A real example: housing dataset
- Using pandas categorical coding for ordinal values
- Sklearn OrdinalEncoder

In [None]:
import pandas as pd
housing_df = pd.read_csv('Data/ames_housing.csv')
housing_df.columns

Lots of columns. Let's check out 'ExterCond' column: quality of material on house exterior.

In [None]:
housing_df['ExterCond'].unique()

This is a column of strings, but these are really categories.
- Pandas has categorical datatype.
- Special methods for categorical datatype.

In [None]:
housing_df['ExterCond'] = housing_df['ExterCond'].astype('category')
housing_df['ExterCond']

Good, but need to establish category order

In [None]:
housing_df['ExterCond'] = housing_df['ExterCond'].cat.reorder_categories(['Po', 'Fa', 'TA', 'Gd', 'Ex'])
housing_df['ExterCond']

Get the numerical values of ordinal categorical:

In [None]:
housing_df['ExterCond']

In [None]:
housing_df['ExterCond'].cat.codes

#### Using scikit learn OrdinalEncoder()

In [None]:
from sklearn.preprocessing import OrdinalEncoder

Some objects in scikit-learn are predictive models:
- LinearRegression()
    - .fit() 
    - .predict()

Other objects are transformers:
- OrdinalEncoder(), StandardScaler(), Normalizer(), etc.
    -  .fit()
    - .transform()
    - .fit_transform()


.fit() method for transformers:
- fit() or fit_transform() transformer to **training set**.
- transform() test set and/or train set.

OrdinalEncoder fits and transforms categorical data to numerical.
- Can do many ordinal categorical columns at once.

In [None]:
ord_cat_selector = ['ExterCond', 'LotShape']
cat_subset = housing_df[ord_cat_selector]
cat_subset

Measure of irregularity of lot shape.
- Clearly ordinal.

In [None]:
cat_subset['LotShape'].unique()

Ordinal encoder will do the mapping all at once:
- Define ordinal order for each categorical variable.

In [None]:
extcond_list = ['Po', 'Fa', 'TA', 'Gd', 'Ex'] 
reg_list = ['Reg', 'IR1', 'IR2', 'IR3']

In [None]:
o_enc = OrdinalEncoder(categories = [extcond_list, reg_list])
o_enc.fit(cat_subset)

Now transform the categorical subset

In [None]:
o_enc.transform(cat_subset)

In [None]:
X_ord = pd.DataFrame(o_enc.transform(cat_subset),
                        columns = cat_subset.columns)
X_ord

In [None]:
cat_subset

Nice thing is you've also set up inverse transform:

In [None]:
X_ord.head()

In [None]:
o_enc.inverse_transform(X_ord)

Some advantages of ordinal encoder:
- Set up encoding order for many categorical columns once.
- Transform/inverse transform at same time
- **Integrates into scikit learn pipeline architecture (will see this later)**

**Dealing with nominal categoricals**

Ordinal encoding nominal categoricals introduce spurious relations:

- Doesn't make sense 

In [None]:
housing_df['RoofStyle'].unique()

- pd.get_dummies()
- sklearn's OneHotEncoder()

Create column for each unique value of nominal categorical:
- Each column takes on 0/1 value.

In [None]:
pd.get_dummies(housing_df['RoofStyle']).tail()

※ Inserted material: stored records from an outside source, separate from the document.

-- ==== Sys2Proof/Certificates/Slice0/Obligations.lean ====
section
/-! DEFINITION. The statements for the provers: what the unit's rules say of its commands, over every state. -/

section

open Sys2Proof Sys2Proof.Machine

/-! ## The step -/

/-- A step runs the command at the front of the queue on the state with the queue's rest. -/
def Obligations.StepTakesFront : Prop :=
  ∀ (c : Instr) (rest : List Instr) (s : State), s.pending = c :: rest → step s = exec c { s with pending := rest }

/-- Every command is taken in every state and leaves the queue of waiting commands as it is. That no command stops the unit is the
model's reading of "changes nothing" (log 2). -/
def Obligations.CommandsKeepTheQueue : Prop :=
  ∀ (c : Instr) (s : State), Goes (exec c s) fun t => t.pending = s.pending

/-- A wired input changes by the row that carries it, which sets exactly its own wires, and by no other command. -/
def Obligations.WiresChangeByTheirRows : Prop :=
  ∀ (c : Instr) (s : State), Goes (exec c s) fun t => t.lines = c.linesAfter s.lines

/-- What only a few rows change: the settings in force and the stored records by the end of a write (and the load at a cold start),
the curtail target by CURTAIL, the last good indexes by a measurement, the holder lists by the rows of R175 and R176; the supply's
rows apart. -/
def Obligations.KeptStateChangesByItsRows : Prop :=
  ∀ (c : Instr) (s : State), c.isSupply = false →
    Goes (exec c s) fun t =>
      ((∀ p : Bool, c ≠ .storeWriteComplete p) →
          t.store.inForce = s.store.inForce ∧ t.store.storedSettings = s.store.storedSettings
            ∧ t.store.storedHistory = s.store.storedHistory ∧ t.store.storedTarget = s.store.storedTarget)
        ∧ (c ≠ .curtail → t.budget.target = s.budget.target)
        ∧ ((∀ (u : TestUnit) (r : Nat) (d : Bool), c ≠ .measurementIntervalExpiry u r d) → t.tests.lastGood = s.tests.lastGood)
        ∧ (c.touchesHolders = false →
            t.protect.holdersA = s.protect.holdersA ∧ t.protect.holdersB = s.protect.holdersB)

/-- A command that names a berth, the open supervision's expiry with its trip of a group apart, leaves what the unit knows of every
other berth's ship as it is: its identity, classes, modes, bids and
generators, its last fault, its plug latches, its meter quantities, and the link, loss timer, beacon and framer of its channel. -/
def Obligations.BerthCommandsKeepOtherShips : Prop :=
  ∀ (i : Instr) (b c : Berth) (s : State), i.berth? = some b → i ≠ .openSupervisionExpiry b → c ≠ b →
    Goes (exec i s) fun t =>
      (t.bu c).identity = (s.bu c).identity ∧ (t.bu c).vclass = (s.bu c).vclass ∧ (t.bu c).sclass = (s.bu c).sclass
        ∧ (t.bu c).modes = (s.bu c).modes ∧ (t.bu c).bidMin = (s.bu c).bidMin ∧ (t.bu c).bidFull = (s.bu c).bidFull
        ∧ (t.bu c).gens = (s.bu c).gens ∧ (t.bu c).lastFault = (s.bu c).lastFault ∧ (t.bu c).attachSeen = (s.bu c).attachSeen
        ∧ (t.bu c).detachSeen = (s.bu c).detachSeen ∧ (t.bu c).lastKva = (s.bu c).lastKva ∧ (t.bu c).report = (s.bu c).report
        ∧ (t.bu c).timers.freshness = (s.bu c).timers.freshness ∧ (t.ch c).link = (s.ch c).link ∧ (t.ch c).loss = (s.ch c).loss
        ∧ (t.ch c).beacon = (s.ch c).beacon ∧ (t.ch c).held = (s.ch c).held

When doing regression, there is issue with transforming feature in this way:
- Accidentally introduced a correlation.
- E.g., constraint: if 5 of the columns are zero the last one must be 1.
- For $k$ values of nominal categorical only $k-1$ carry information.
- **Solution**: Get rid of one of the columns.

In [None]:
X_roof = pd.get_dummies(housing_df['RoofStyle'], drop_first = True)
X_roof.tail()

The `get_dummies()` function is useful for EDA, but when you're building machine learning models and pipelines in Phase 4, it will be important to do any one-hot encoding by using `sklearn`'s tool, the `OneHotEncoder`. The main advantage of this is that it stores information about the columns and creates a persistent function that can be used on future data of the same form. This idea of transforming "future data of the same form" is central to  the predictive statistical work we'll do in later phases. See [this page](https://stackoverflow.com/questions/36631163/pandas-get-dummies-vs-sklearns-onehotencoder-what-are-the-pros-and-cons) for more.

#### Using scikit-learn OneHotEncoder

In [None]:
from sklearn.preprocessing import OneHotEncoder
onehot_enc = OneHotEncoder(drop = 'first') # sparse = False to make it into a dataframe

Notice that by default the `.transform()` method returns a **sparse matrix**. If we want to see the 1's and 0's we can either override this by setting `sparse=False` in the encoder instance or we can call `todense()` on the sparse matrix:

In [None]:
nominal_cols = ['RoofStyle','HouseStyle']
X_nom_trans =onehot_enc.fit_transform(housing_df[nominal_cols]).todense()
X_nom_trans

In [None]:
onehot_enc.get_feature_names_out()

Can also initiate inverse transform

In [None]:
onehot_enc.inverse_transform(X_nom_trans)

#### Some general advice on encoding many nominal variables

- Watch out for feature size explosion!
- Features are great, but...
    - Lots of features can lead to problems (we will see this later in **great detail**)
    - Can use up tons of memory (will need to encode as sparse matrix)


In [None]:
X_nom_trans.shape

In [None]:
cols =onehot_enc.get_feature_names_out()
cols

In [None]:
X_nom= pd.DataFrame(X_nom_trans,columns = cols)
X_nom.head()

In [None]:
#combine all catergorical variables

cat_df = pd.concat([X_ord,X_nom],axis = 1)
cat_df